Background

Evolution studies have been undertaken to identify those genetic changes that underlie human-specific features such as susceptibility to acquired immunodeficiency syndrome, bipedalism, a large brain, and higher-order cognitive functions. Several phenotypic differences distinguishing human from other great apes species obviously rely on cerebral activity. Large-scale studies in human and chimpanzee using either genome comparisons [1, 2] or brain transcriptome analyses [35] have led to the identification of a subset of genes that may have contributed to the evolution of human brain anatomy and activity from a common primate ancestor. An important complementary approach has relied on the study of candidate genes selected on the basis of their importance in specific human phenotypes. Consequently, several genes involved in the structure and/or functioning of the human brain have been associated with recent positive selection: ASPM [6, 7], MCPH1 [810], GLUD2 [11], MAOA [12, 13], SHH [14], and the "speech gene" FOXP2 [1517]. More recently, accelerated evolution of noncoding sequences has also been shown [18, 19].

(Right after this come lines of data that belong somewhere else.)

-- ==== Sys2Proof/Machine/GFunction.lean ====
section
/-!
DEFINITION. The G function and GFUNC (44_g_function.md).
-/

namespace Sys2Proof.Machine

/-- The variants of the three Q applications for byte j, `PAT[j]` (rule R180). -/
def gPattern : Fin 4 → QVariant × QVariant × QVariant
  | 0 => (.q0, .q0, .q1)
  | 1 => (.q1, .q0, .q0)
  | 2 => (.q0, .q1, .q1)
  | 3 => (.q1, .q1, .q0)

/-- `y[j]`: the three chained Q and XOR stages on byte j (rule R180). -/
def gByte (T : Tables) (x s0 s1 : Word) (j : Fin 4) : Byte :=
  let v := gPattern j
  q T v.2.2 (q T v.2.1 (q T v.1 (byte x j.val) ^^^ byte s0 j.val) ^^^ byte s1 j.val)

/-- `G(X, S0, S1)`: the MDS input order is `(y1, y2, y3, y0)` (rule R180). -/
def gFunction (T : Tables) (x s0 s1 : Word) : Word :=
  mdsMix T #v[gByte T x s0 s1 1, gByte T x s0 s1 2, gByte T x s0 s1 3, gByte T x s0 s1 0]

/-- `tf.gfunc` (rule R184). -/
def execGfunc (s : State) : Host.Outcome State Fault Refusal :=
  .next (completeResult (gFunction tables s.opa s.opb s.opc) 0 s)

end Sys2Proof.Machine
end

The Rolandic and Sylvian fissures divide the cortex hemispheres of primates into their main anatomical structures. In human, these areas participate in speech production under the control of the Broca's area. We recently identified the SRPX2 gene as being responsible for two related disorders of the Rolandic and Sylvian speech areas [20, 21]. Since it is linked to defects in the functioning and the development of such brain regions, such as epileptic seizures, oral and speech dyspraxia, or bilateral perisylvian polymicrogyria, SRPX2 may be one of the specific genes whose evolution at the DNA-level may have participated in the recent emergence of higher-order cognitive functions, including the adaptive organization of brain areas for speech production.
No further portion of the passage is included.